-- Given records follows --
/-- Two states agree on a part. -/
def Part.same (s t : State) : Part → Prop
  | .pending => t.pending = s.pending
  | .osc => t.osc = s.osc
  | .idleNs => t.idleNs = s.idleNs
  | .resetAsserted => t.resetAsserted = s.resetAsserted
  | .rack => t.rack = s.rack
  | .frac => t.frac = s.frac
  | .fracRem => t.fracRem = s.fracRem
  | .tb => t.tb = s.tb
  | .syncs => t.syncs = s.syncs
  | .ports => t.ports = s.ports
  | .counters => t.counters = s.counters
  | .initDrop => t.initDrop = s.initDrop
  | .captureOverflow => t.captureOverflow = s.captureOverflow
  | .margins => t.margins = s.margins
  | .roster => t.roster = s.roster
  | .admitMinSteps => t.admitMinSteps = s.admitMinSteps
  | .drainLimitMs => t.drainLimitMs = s.drainLimitMs
  | .lines => t.lines = s.lines
  | .panel => t.panel = s.panel
  | .trigs => t.trigs = s.trigs
  | .captures => t.captures = s.captures
  | .captureCount => t.captureCount = s.captureCount
  | .lead => t.lead = s.lead
  | .routes => t.routes = s.routes
  | .writing => t.writing = s.writing
  | .waiting => t.waiting = s.waiting
  | .ready => t.ready = s.ready
  | .agingEnds => t.agingEnds = s.agingEnds
  | .agingInterval => t.agingInterval = s.agingInterval
  | .highMark => t.highMark = s.highMark
  | .lowMark => t.lowMark = s.lowMark
  | .holdTime => t.holdTime = s.holdTime
  | .pool => t.pool = s.pool
  | .egress => t.egress = s.egress
  | .holds => t.holds = s.holds
  | .access => t.access = s.access
  | .clients => t.clients = s.clients
  | .outstanding => t.outstanding = s.outstanding
  | .rcp => t.rcp = s.rcp
  | .service => ∀ m, (t.port m).service = (s.port m).service
  | .flags => ∀ rq, (t.client rq).standing = (s.client rq).standing
  | .settings => ∀ m, (t.line m).settings = (s.line m).settings

/-- `t` is `s` but for the parts of `gs`. -/
def Within (gs : List Part) (s t : State) : Prop := ∀ x, x ∉ gs → x.same s t

/-- The clocks. -/
abbrev clocks : List Part := [.osc, .rack, .frac, .fracRem]

/-- What telling a requester of a notice may touch (R175, R176). -/
abbrev told : List Part := [.ports, .clients, .outstanding]

/-- What moving references of the Stream Switch may touch. -/
abbrev streamed : List Part := [.ports, .egress, .holds, .pool, .counters]

/-- What send and panel events may touch. -/
abbrev fired : List Part := [.ports, .clients, .outstanding, .counters, .lines, .panel, .trigs]

/-- What a capture may touch. -/
abbrev captured : List Part :=
  [.ports, .clients, .outstanding, .counters, .lines, .panel, .trigs, .captures, .captureOverflow, .captureCount]

/-- What a change of the source or of the runs may touch. -/
abbrev sourced : List Part := [.ports, .clients, .outstanding, .tb, .syncs]

/-- What a step of rack time may touch. -/
abbrev stepped : List Part :=
  [.ports, .clients, .outstanding, .counters, .lines, .panel, .trigs, .tb, .syncs, .rack, .holds]

/-- What the link-level reset may touch (Table 1.7 (1)). -/
abbrev wiped : List Part :=
  [.ports, .service, .egress, .pool, .counters, .holds, .clients, .flags, .outstanding, .tb, .syncs, .margins, .writing,
   .waiting]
-- Given records concluded --
» **Task brief**: From the first line of the records to the line containing "def Within (gs", inclusive, transcribe everything exactly and leave out the rest.

» **Answer for this exercise**:
/-- Two states agree on a part. -/
def Part.same (s t : State) : Part → Prop
  | .pending => t.pending = s.pending
  | .osc => t.osc = s.osc
  | .idleNs => t.idleNs = s.idleNs
  | .resetAsserted => t.resetAsserted = s.resetAsserted
  | .rack => t.rack = s.rack
  | .frac => t.frac = s.frac
  | .fracRem => t.fracRem = s.fracRem
  | .tb => t.tb = s.tb
  | .syncs => t.syncs = s.syncs
  | .ports => t.ports = s.ports
  | .counters => t.counters = s.counters
  | .initDrop => t.initDrop = s.initDrop
  | .captureOverflow => t.captureOverflow = s.captureOverflow
  | .margins => t.margins = s.margins
  | .roster => t.roster = s.roster
  | .admitMinSteps => t.admitMinSteps = s.admitMinSteps
  | .drainLimitMs => t.drainLimitMs = s.drainLimitMs
  | .lines => t.lines = s.lines
  | .panel => t.panel = s.panel
  | .trigs => t.trigs = s.trigs
  | .captures => t.captures = s.captures
  | .captureCount => t.captureCount = s.captureCount
  | .lead => t.lead = s.lead
  | .routes => t.routes = s.routes
  | .writing => t.writing = s.writing
  | .waiting => t.waiting = s.waiting
  | .ready => t.ready = s.ready
  | .agingEnds => t.agingEnds = s.agingEnds
  | .agingInterval => t.agingInterval = s.agingInterval
  | .highMark => t.highMark = s.highMark
  | .lowMark => t.lowMark = s.lowMark
  | .holdTime => t.holdTime = s.holdTime
  | .pool => t.pool = s.pool
  | .egress => t.egress = s.egress
  | .holds => t.holds = s.holds
  | .access => t.access = s.access
  | .clients => t.clients = s.clients
  | .outstanding => t.outstanding = s.outstanding
  | .rcp => t.rcp = s.rcp
  | .service => ∀ m, (t.port m).service = (s.port m).service
  | .flags => ∀ rq, (t.client rq).standing = (s.client rq).standing
  | .settings => ∀ m, (t.line m).settings = (s.line m).settings

/-- `t` is `s` but for the parts of `gs`. -/
def Within (gs : List Part) (s t : State) : Prop := ∀ x, x ∉ gs → x.same s t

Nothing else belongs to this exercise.